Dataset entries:
------

-- ==== Sys2Proof/Laws/State.lean ====
section
/-! SUPPORT. What the named operations over State change and leave alone: one lemma per field, and the registers read back
what was written. -/

namespace Sys2Proof.Machine
namespace State

variable (s : State) (a b n i : Nat) (f : Fld) (v : Word) (x : Bool) (w : Word64) (d : Delivery)


/-! ### wr -/

@[simp] theorem wr_pending : (s.wr a v).pending = s.pending := rfl
@[simp] theorem wr_free : (s.wr a v).free = s.free := rfl
@[simp] theorem wr_ts : (s.wr a v).ts = s.ts := rfl
@[simp] theorem wr_shadows : (s.wr a v).shadows = s.shadows := rfl
@[simp] theorem wr_pairLow : (s.wr a v).pairLow = s.pairLow := rfl
@[simp] theorem wr_clk : (s.wr a v).clk = s.clk := rfl
@[simp] theorem wr_fcol : (s.wr a v).fcol = s.fcol := rfl
@[simp] theorem wr_perf : (s.wr a v).perf = s.perf := rfl
@[simp] theorem wr_link : (s.wr a v).link = s.link := rfl
@[simp] theorem wr_xact : (s.wr a v).xact = s.xact := rfl
@[simp] theorem wr_bridle : (s.wr a v).bridle = s.bridle := rfl
@[simp] theorem wr_place : (s.wr a v).place = s.place := rfl
@[simp] theorem wr_wdb : (s.wr a v).wdb = s.wdb := rfl
@[simp] theorem wr_cache : (s.wr a v).cache = s.cache := rfl
@[simp] theorem wr_dram : (s.wr a v).dram = s.dram := rfl
@[simp] theorem wr_ch : (s.wr a v).ch = s.ch := rfl
@[simp] theorem wr_therm : (s.wr a v).therm = s.therm := rfl
@[simp] theorem wr_eng : (s.wr a v).eng = s.eng := rfl
@[simp] theorem wr_spare : (s.wr a v).spare = s.spare := rfl
@[simp] theorem wr_otp : (s.wr a v).otp = s.otp := rfl
@[simp] theorem wr_sec : (s.wr a v).sec = s.sec := rfl
@[simp] theorem wr_bist : (s.wr a v).bist = s.bist := rfl
@[simp] theorem wr_cal : (s.wr a v).cal = s.cal := rfl
@[simp] theorem wr_mgmt : (s.wr a v).mgmt = s.mgmt := rfl

/-! ### put -/

@[simp] theorem put_pending : (s.put a f n).pending = s.pending := rfl
@[simp] theorem put_free : (s.put a f n).free = s.free := rfl
@[simp] theorem put_ts : (s.put a f n).ts = s.ts := rfl
@[simp] theorem put_shadows : (s.put a f n).shadows = s.shadows := rfl
@[simp] theorem put_pairLow : (s.put a f n).pairLow = s.pairLow := rfl
@[simp] theorem put_clk : (s.put a f n).clk = s.clk := rfl
@[simp] theorem put_fcol : (s.put a f n).fcol = s.fcol := rfl
@[simp] theorem put_perf : (s.put a f n).perf = s.perf := rfl
@[simp] theorem put_link : (s.put a f n).link = s.link := rfl
@[simp] theorem put_xact : (s.put a f n).xact = s.xact := rfl
@[simp] theorem put_bridle : (s.put a f n).bridle = s.bridle := rfl
@[simp] theorem put_place : (s.put a f n).place = s.place := rfl
@[simp] theorem put_wdb : (s.put a f n).wdb = s.wdb := rfl
@[simp] theorem put_cache : (s.put a f n).cache = s.cache := rfl
@[simp] theorem put_dram : (s.put a f n).dram = s.dram := rfl
@[simp] theorem put_ch : (s.put a f n).ch = s.ch := rfl
@[simp] theorem put_therm : (s.put a f n).therm = s.therm := rfl
@[simp] theorem put_eng : (s.put a f n).eng = s.eng := rfl
@[simp] theorem put_spare : (s.put a f n).spare = s.spare := rfl
@[simp] theorem put_otp : (s.put a f n).otp = s.otp := rfl
@[simp] theorem put_sec : (s.put a f n).sec = s.sec := rfl
@[simp] theorem put_bist : (s.put a f n).bist = s.bist := rfl
@[simp] theorem put_cal : (s.put a f n).cal = s.cal := rfl
@[simp] theorem put_mgmt : (s.put a f n).mgmt = s.mgmt := rfl

/-! ### flag -/

@[simp] theorem flag_pending : (s.flag a f x).pending = s.pending := rfl
@[simp] theorem flag_free : (s.flag a f x).free = s.free := rfl
@[simp] theorem flag_ts : (s.flag a f x).ts = s.ts := rfl
@[simp] theorem flag_shadows : (s.flag a f x).shadows = s.shadows := rfl
@[simp] theorem flag_pairLow : (s.flag a f x).pairLow = s.pairLow := rfl
@[simp] theorem flag_clk : (s.flag a f x).clk = s.clk := rfl
@[simp] theorem flag_fcol : (s.flag a f x).fcol = s.fcol := rfl
@[simp] theorem flag_perf : (s.flag a f x).perf = s.perf := rfl
@[simp] theorem flag_link : (s.flag a f x).link = s.link := rfl
@[simp] theorem flag_xact : (s.flag a f x).xact = s.xact := rfl
@[simp] theorem flag_bridle : (s.flag a f x).bridle = s.bridle := rfl
@[simp] theorem flag_place : (s.flag a f x).place = s.place := rfl
@[simp] theorem flag_wdb : (s.flag a f x).wdb = s.wdb := rfl
@[simp] theorem flag_cache : (s.flag a f x).cache = s.cache := rfl
@[simp] theorem flag_dram : (s.flag a f x).dram = s.dram := rfl
@[simp] theorem flag_ch : (s.flag a f x).ch = s.ch := rfl
@[simp] theorem flag_therm : (s.flag a f x).therm = s.therm := rfl
@[simp] theorem flag_eng : (s.flag a f x).eng = s.eng := rfl
@[simp] theorem flag_spare : (s.flag a f x).spare = s.spare := rfl
@[simp] theorem flag_otp : (s.flag a f x).otp = s.otp := rfl
@[simp] theorem flag_sec : (s.flag a f x).sec = s.sec := rfl
@[simp] theorem flag_bist : (s.flag a f x).bist = s.bist := rfl
@[simp] theorem flag_cal : (s.flag a f x).cal = s.cal := rfl
@[simp] theorem flag_mgmt : (s.flag a f x).mgmt = s.mgmt := rfl

/-! ### setBit -/

@[simp] theorem setBit_pending : (s.setBit a f i x).pending = s.pending := rfl
@[simp] theorem setBit_free : (s.setBit a f i x).free = s.free := rfl
@[simp] theorem setBit_ts : (s.setBit a f i x).ts = s.ts := rfl
@[simp] theorem setBit_shadows : (s.setBit a f i x).shadows = s.shadows := rfl
@[simp] theorem setBit_pairLow : (s.setBit a f i x).pairLow = s.pairLow := rfl
@[simp] theorem setBit_clk : (s.setBit a f i x).clk = s.clk := rfl
@[simp] theorem setBit_fcol : (s.setBit a f i x).fcol = s.fcol := rfl
@[simp] theorem setBit_perf : (s.setBit a f i x).perf = s.perf := rfl
@[simp] theorem setBit_link : (s.setBit a f i x).link = s.link := rfl
@[simp] theorem setBit_xact : (s.setBit a f i x).xact = s.xact := rfl
@[simp] theorem setBit_bridle : (s.setBit a f i x).bridle = s.bridle := rfl
@[simp] theorem setBit_place : (s.setBit a f i x).place = s.place := rfl
@[simp] theorem setBit_wdb : (s.setBit a f i x).wdb = s.wdb := rfl
@[simp] theorem setBit_cache : (s.setBit a f i x).cache = s.cache := rfl
@[simp] theorem setBit_dram : (s.setBit a f i x).dram = s.dram := rfl
@[simp] theorem setBit_ch : (s.setBit a f i x).ch = s.ch := rfl
@[simp] theorem setBit_therm : (s.setBit a f i x).therm = s.therm := rfl
@[simp] theorem setBit_eng : (s.setBit a f i x).eng = s.eng := rfl
@[simp] theorem setBit_spare : (s.setBit a f i x).spare = s.spare := rfl
@[simp] theorem setBit_otp : (s.setBit a f i x).otp = s.otp := rfl
@[simp] theorem setBit_sec : (s.setBit a f i x).sec = s.sec := rfl
@[simp] theorem setBit_bist : (s.setBit a f i x).bist = s.bist := rfl
@[simp] theorem setBit_cal : (s.setBit a f i x).cal = s.cal := rfl
@[simp] theorem setBit_mgmt : (s.setBit a f i x).mgmt = s.mgmt := rfl

/-! ### wr64 -/

@[simp] theorem wr64_pending : (s.wr64 a w).pending = s.pending := rfl
@[simp] theorem wr64_free : (s.wr64 a w).free = s.free := rfl
@[simp] theorem wr64_ts : (s.wr64 a w).ts = s.ts := rfl
@[simp] theorem wr64_shadows : (s.wr64 a w).shadows = s.shadows := rfl
@[simp] theorem wr64_pairLow : (s.wr64 a w).pairLow = s.pairLow := rfl
@[simp] theorem wr64_clk : (s.wr64 a w).clk = s.clk := rfl
@[simp] theorem wr64_fcol : (s.wr64 a w).fcol = s.fcol := rfl
@[simp] theorem wr64_perf : (s.wr64 a w).perf = s.perf := rfl
@[simp] theorem wr64_link : (s.wr64 a w).link = s.link := rfl
@[simp] theorem wr64_xact : (s.wr64 a w).xact = s.xact := rfl
@[simp] theorem wr64_bridle : (s.wr64 a w).bridle = s.bridle := rfl
@[simp] theorem wr64_place : (s.wr64 a w).place = s.place := rfl
@[simp] theorem wr64_wdb : (s.wr64 a w).wdb = s.wdb := rfl
@[simp] theorem wr64_cache : (s.wr64 a w).cache = s.cache := rfl
@[simp] theorem wr64_dram : (s.wr64 a w).dram = s.dram := rfl
@[simp] theorem wr64_ch : (s.wr64 a w).ch = s.ch := rfl
@[simp] theorem wr64_therm : (s.wr64 a w).therm = s.therm := rfl
@[simp] theorem wr64_eng : (s.wr64 a w).eng = s.eng := rfl
@[simp] theorem wr64_spare : (s.wr64 a w).spare = s.spare := rfl
@[simp] theorem wr64_otp : (s.wr64 a w).otp = s.otp := rfl
@[simp] theorem wr64_sec : (s.wr64 a w).sec = s.sec := rfl
@[simp] theorem wr64_bist : (s.wr64 a w).bist = s.bist := rfl
@[simp] theorem wr64_cal : (s.wr64 a w).cal = s.cal := rfl
@[simp] theorem wr64_mgmt : (s.wr64 a w).mgmt = s.mgmt := rfl

/-! ### perfAdd, perfEvent, counted: the performance counters and the marks of recent rises -/

@[simp] theorem perfAdd_pending : (s.perfAdd a n).pending = s.pending := rfl
@[simp] theorem perfAdd_free : (s.perfAdd a n).free = s.free := rfl
@[simp] theorem perfAdd_ts : (s.perfAdd a n).ts = s.ts := rfl
@[simp] theorem perfAdd_regs : (s.perfAdd a n).regs = s.regs := rfl
@[simp] theorem perfAdd_shadows : (s.perfAdd a n).shadows = s.shadows := rfl
@[simp] theorem perfAdd_pairLow : (s.perfAdd a n).pairLow = s.pairLow := rfl
@[simp] theorem perfAdd_clk : (s.perfAdd a n).clk = s.clk := rfl
@[simp] theorem perfAdd_fcol : (s.perfAdd a n).fcol = s.fcol := rfl
@[simp] theorem perfAdd_link : (s.perfAdd a n).link = s.link := rfl
@[simp] theorem perfAdd_xact : (s.perfAdd a n).xact = s.xact := rfl
@[simp] theorem perfAdd_bridle : (s.perfAdd a n).bridle = s.bridle := rfl
@[simp] theorem perfAdd_place : (s.perfAdd a n).place = s.place := rfl
@[simp] theorem perfAdd_wdb : (s.perfAdd a n).wdb = s.wdb := rfl
@[simp] theorem perfAdd_cache : (s.perfAdd a n).cache = s.cache := rfl
@[simp] theorem perfAdd_dram : (s.perfAdd a n).dram = s.dram := rfl
@[simp] theorem perfAdd_ch : (s.perfAdd a n).ch = s.ch := rfl
@[simp] theorem perfAdd_therm : (s.perfAdd a n).therm = s.therm := rfl
@[simp] theorem perfAdd_eng : (s.perfAdd a n).eng = s.eng := rfl
@[simp] theorem perfAdd_spare : (s.perfAdd a n).spare = s.spare := rfl
@[simp] theorem perfAdd_otp : (s.perfAdd a n).otp = s.otp := rfl
@[simp] theorem perfAdd_sec : (s.perfAdd a n).sec = s.sec := rfl
@[simp] theorem perfAdd_bist : (s.perfAdd a n).bist = s.bist := rfl
@[simp] theorem perfAdd_cal : (s.perfAdd a n).cal = s.cal := rfl
@[simp] theorem perfAdd_mgmt : (s.perfAdd a n).mgmt = s.mgmt := rfl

------

Exercise requirements: When the entries above show the word "namespace" in a line, copy that line out.

Task solution:
namespace Sys2Proof.Machine
namespace State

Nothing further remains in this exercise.